● Exercise directions
Please work out how many of the lines below include "mode". Only the number should be given.

(Stored entries)
----
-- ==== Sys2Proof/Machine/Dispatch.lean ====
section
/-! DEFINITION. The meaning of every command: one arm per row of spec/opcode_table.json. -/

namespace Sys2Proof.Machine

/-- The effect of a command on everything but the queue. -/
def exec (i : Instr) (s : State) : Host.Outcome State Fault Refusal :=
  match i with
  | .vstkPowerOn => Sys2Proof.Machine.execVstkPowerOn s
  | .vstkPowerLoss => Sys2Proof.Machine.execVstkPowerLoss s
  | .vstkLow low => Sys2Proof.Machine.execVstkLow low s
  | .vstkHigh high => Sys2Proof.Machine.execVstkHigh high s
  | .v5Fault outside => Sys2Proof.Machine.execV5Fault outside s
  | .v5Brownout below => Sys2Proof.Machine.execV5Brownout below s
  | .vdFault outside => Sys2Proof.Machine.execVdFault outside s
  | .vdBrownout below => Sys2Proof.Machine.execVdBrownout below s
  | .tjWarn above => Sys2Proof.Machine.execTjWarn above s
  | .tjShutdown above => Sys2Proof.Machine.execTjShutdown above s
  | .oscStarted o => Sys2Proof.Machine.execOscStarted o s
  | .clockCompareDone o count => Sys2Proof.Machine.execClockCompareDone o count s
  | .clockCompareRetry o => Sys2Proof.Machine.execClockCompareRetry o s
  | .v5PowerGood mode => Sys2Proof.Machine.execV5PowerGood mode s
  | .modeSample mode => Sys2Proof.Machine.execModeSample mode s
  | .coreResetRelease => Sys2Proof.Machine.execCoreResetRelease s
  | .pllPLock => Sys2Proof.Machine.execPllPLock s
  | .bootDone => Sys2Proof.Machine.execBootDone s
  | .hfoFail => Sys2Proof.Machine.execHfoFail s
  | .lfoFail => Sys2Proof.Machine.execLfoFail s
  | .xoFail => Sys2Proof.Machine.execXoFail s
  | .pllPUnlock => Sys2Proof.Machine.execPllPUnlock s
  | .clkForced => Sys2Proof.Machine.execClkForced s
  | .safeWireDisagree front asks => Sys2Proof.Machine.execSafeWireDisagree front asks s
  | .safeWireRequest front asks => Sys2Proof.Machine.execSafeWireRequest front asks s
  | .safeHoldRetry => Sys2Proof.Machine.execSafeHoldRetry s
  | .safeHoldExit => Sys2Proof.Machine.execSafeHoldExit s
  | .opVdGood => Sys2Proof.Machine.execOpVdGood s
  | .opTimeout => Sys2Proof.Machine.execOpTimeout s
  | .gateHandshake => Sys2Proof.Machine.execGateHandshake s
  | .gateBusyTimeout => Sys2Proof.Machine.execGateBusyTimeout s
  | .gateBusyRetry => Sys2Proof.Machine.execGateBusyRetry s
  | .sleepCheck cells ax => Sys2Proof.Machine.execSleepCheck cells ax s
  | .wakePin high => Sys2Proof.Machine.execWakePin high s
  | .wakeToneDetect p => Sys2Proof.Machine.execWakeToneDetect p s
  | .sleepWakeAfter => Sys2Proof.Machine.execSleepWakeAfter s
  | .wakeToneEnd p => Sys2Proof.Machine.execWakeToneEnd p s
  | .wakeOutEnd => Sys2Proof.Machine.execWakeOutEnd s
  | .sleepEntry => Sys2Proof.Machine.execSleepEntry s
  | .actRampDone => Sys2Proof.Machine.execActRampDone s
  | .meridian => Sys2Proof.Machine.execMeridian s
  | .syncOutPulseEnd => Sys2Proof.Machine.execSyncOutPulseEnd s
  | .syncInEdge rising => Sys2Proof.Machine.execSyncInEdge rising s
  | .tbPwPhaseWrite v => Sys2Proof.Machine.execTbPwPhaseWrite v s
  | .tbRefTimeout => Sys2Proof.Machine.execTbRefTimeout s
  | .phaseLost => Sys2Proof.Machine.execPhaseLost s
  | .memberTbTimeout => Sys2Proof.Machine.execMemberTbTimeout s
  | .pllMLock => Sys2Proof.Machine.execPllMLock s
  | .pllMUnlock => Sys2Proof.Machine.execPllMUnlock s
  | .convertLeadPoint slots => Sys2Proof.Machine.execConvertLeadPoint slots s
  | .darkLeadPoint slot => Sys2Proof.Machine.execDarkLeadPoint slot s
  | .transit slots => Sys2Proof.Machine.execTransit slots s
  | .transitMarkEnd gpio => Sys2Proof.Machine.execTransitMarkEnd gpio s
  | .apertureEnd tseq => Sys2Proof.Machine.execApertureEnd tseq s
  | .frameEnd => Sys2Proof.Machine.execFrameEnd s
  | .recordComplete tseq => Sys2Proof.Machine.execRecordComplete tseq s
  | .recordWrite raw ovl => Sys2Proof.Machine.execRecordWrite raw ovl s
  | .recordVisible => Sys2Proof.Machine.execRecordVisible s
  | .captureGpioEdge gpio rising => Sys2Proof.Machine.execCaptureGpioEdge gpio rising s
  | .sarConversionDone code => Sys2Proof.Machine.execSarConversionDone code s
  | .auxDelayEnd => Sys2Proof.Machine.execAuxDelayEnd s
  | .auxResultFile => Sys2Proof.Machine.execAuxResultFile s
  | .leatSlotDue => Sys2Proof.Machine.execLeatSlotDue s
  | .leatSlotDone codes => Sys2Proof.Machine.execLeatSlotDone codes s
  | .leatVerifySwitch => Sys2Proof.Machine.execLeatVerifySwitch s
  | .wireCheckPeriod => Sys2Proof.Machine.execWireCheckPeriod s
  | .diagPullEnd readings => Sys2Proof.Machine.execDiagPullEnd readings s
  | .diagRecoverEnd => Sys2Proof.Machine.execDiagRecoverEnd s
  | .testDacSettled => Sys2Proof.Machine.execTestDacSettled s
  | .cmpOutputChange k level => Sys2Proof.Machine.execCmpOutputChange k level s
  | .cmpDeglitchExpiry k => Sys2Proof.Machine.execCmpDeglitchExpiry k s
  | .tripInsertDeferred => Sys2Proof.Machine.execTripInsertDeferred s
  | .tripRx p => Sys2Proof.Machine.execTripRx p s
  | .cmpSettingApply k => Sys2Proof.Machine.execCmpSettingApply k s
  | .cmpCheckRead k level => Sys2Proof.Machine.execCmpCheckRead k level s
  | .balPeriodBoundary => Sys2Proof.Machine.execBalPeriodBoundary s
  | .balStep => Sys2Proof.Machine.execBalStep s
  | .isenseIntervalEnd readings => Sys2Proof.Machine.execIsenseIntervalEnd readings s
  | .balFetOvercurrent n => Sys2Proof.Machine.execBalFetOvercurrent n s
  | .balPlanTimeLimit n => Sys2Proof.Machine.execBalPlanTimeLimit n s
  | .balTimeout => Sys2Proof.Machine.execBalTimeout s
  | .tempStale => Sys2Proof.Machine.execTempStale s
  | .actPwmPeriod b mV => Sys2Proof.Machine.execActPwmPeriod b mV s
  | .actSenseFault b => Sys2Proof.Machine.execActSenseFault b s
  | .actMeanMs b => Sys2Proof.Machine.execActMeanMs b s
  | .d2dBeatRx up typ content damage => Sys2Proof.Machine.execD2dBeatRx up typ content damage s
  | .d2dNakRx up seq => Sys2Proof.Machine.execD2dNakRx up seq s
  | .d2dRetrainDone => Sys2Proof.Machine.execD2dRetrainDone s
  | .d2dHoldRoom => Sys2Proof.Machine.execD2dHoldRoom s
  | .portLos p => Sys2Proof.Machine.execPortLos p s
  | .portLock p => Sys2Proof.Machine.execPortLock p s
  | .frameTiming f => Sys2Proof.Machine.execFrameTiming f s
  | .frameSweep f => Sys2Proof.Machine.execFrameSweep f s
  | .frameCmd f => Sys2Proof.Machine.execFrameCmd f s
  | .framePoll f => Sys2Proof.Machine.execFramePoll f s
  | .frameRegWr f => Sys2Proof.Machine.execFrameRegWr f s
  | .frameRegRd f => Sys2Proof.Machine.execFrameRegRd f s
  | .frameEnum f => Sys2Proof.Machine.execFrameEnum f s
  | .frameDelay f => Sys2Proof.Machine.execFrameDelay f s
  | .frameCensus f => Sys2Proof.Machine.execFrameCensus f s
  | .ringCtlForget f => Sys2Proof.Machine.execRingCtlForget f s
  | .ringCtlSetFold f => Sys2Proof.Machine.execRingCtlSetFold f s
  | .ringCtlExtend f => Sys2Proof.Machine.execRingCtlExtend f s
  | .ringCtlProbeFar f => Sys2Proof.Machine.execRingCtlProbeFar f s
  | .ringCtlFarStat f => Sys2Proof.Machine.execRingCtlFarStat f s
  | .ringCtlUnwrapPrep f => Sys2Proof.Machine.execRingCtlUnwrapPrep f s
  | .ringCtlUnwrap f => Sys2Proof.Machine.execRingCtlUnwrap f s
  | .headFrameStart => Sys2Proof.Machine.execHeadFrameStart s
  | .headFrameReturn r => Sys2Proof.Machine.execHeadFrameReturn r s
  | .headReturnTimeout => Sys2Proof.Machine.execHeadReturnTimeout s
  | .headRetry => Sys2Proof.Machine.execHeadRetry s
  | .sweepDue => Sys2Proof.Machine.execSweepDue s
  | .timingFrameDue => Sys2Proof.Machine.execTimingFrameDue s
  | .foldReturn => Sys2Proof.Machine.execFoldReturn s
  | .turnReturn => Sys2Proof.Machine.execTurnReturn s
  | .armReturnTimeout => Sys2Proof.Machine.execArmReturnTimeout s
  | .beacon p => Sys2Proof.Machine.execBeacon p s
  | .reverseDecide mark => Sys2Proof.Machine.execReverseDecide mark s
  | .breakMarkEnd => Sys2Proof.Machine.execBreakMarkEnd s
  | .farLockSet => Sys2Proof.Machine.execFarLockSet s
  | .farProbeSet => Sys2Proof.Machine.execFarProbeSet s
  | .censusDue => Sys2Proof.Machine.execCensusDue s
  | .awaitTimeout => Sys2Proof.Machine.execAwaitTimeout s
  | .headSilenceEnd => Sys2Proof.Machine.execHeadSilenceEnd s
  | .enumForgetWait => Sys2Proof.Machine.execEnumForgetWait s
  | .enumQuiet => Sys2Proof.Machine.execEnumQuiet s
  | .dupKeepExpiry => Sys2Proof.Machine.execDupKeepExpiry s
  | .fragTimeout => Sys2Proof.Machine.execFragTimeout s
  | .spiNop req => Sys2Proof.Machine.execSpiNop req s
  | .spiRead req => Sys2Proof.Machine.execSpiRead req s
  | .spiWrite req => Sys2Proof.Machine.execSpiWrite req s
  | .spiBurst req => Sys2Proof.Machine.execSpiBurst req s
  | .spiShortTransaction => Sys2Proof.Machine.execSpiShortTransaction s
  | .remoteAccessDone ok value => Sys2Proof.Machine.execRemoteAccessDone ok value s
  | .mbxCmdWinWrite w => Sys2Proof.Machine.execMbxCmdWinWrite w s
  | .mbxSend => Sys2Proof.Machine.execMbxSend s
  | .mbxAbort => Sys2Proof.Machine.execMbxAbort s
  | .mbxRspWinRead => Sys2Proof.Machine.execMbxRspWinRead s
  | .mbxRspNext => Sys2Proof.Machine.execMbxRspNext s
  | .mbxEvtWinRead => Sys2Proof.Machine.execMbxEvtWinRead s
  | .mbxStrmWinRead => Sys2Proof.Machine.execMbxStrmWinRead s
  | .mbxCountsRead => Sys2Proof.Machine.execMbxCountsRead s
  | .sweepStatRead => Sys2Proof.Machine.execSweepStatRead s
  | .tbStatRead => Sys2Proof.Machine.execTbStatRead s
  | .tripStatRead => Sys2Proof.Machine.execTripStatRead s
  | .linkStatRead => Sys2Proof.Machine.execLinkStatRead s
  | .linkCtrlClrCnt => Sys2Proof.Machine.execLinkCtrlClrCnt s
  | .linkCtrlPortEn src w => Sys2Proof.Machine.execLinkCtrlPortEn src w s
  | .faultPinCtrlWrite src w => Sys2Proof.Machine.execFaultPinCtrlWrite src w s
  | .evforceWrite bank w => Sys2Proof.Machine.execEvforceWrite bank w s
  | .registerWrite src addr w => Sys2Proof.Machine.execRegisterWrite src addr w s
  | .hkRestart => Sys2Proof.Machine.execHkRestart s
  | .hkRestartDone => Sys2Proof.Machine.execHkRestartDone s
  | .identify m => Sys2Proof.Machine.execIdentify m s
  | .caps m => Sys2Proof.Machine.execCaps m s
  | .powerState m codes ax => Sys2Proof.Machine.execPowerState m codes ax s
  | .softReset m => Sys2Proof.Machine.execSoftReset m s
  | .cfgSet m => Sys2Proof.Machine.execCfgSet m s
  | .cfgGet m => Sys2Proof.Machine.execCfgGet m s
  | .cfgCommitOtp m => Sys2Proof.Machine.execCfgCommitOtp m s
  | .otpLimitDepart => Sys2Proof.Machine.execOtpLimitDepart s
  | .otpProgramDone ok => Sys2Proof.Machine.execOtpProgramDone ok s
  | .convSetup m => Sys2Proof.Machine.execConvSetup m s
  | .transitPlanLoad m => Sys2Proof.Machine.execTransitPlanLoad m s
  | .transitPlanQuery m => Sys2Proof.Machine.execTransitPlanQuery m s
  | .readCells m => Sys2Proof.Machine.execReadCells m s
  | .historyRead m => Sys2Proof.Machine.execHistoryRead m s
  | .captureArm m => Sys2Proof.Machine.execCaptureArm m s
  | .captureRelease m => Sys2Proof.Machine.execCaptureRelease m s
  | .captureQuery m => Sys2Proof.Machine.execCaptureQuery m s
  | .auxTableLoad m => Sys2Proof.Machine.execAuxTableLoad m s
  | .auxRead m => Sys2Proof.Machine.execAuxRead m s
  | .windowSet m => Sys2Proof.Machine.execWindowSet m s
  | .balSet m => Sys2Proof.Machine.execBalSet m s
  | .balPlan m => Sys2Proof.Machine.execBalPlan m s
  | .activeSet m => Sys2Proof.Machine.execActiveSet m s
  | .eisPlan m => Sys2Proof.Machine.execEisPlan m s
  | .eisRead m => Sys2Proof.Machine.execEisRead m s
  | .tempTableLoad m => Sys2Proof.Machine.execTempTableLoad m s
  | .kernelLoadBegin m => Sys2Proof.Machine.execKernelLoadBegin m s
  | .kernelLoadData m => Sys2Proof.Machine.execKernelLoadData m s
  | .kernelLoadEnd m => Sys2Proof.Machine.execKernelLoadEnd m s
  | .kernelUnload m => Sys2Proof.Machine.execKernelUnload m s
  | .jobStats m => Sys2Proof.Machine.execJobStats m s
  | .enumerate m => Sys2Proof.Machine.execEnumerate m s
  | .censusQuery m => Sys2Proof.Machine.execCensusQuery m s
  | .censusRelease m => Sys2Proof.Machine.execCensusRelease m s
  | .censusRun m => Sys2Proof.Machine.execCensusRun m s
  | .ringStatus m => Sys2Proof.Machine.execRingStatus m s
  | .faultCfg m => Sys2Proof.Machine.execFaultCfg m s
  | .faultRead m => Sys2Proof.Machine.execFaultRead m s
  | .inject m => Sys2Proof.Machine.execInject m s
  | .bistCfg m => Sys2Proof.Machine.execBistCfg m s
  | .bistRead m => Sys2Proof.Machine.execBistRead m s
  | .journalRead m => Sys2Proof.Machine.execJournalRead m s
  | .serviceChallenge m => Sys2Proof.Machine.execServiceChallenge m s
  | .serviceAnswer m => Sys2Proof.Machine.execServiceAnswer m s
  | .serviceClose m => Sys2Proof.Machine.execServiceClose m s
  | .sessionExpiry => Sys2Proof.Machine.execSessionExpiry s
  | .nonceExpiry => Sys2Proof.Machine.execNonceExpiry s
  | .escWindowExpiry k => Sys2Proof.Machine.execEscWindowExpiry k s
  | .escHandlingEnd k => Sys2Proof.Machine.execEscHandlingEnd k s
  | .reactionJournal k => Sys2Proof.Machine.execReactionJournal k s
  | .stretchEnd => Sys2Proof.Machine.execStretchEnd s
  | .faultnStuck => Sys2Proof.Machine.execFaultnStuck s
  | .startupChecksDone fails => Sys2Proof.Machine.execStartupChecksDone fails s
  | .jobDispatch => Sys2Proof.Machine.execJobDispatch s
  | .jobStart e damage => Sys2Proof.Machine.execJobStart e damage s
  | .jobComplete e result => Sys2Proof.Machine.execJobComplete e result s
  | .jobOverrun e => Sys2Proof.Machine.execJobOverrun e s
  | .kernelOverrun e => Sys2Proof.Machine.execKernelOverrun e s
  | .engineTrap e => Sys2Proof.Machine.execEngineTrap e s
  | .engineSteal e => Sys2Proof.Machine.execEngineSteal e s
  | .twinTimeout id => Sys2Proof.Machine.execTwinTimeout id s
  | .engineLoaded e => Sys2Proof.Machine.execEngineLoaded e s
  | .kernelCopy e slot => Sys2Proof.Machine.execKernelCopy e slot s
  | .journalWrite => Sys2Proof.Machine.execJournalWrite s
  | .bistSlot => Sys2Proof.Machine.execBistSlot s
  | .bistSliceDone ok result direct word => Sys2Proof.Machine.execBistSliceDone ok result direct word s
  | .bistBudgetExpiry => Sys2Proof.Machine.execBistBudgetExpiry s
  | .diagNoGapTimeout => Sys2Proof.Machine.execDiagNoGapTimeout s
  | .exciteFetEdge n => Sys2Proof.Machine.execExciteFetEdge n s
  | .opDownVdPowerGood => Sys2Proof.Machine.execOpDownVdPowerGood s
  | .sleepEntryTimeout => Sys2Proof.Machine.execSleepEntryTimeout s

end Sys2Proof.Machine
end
----
● The completed task
2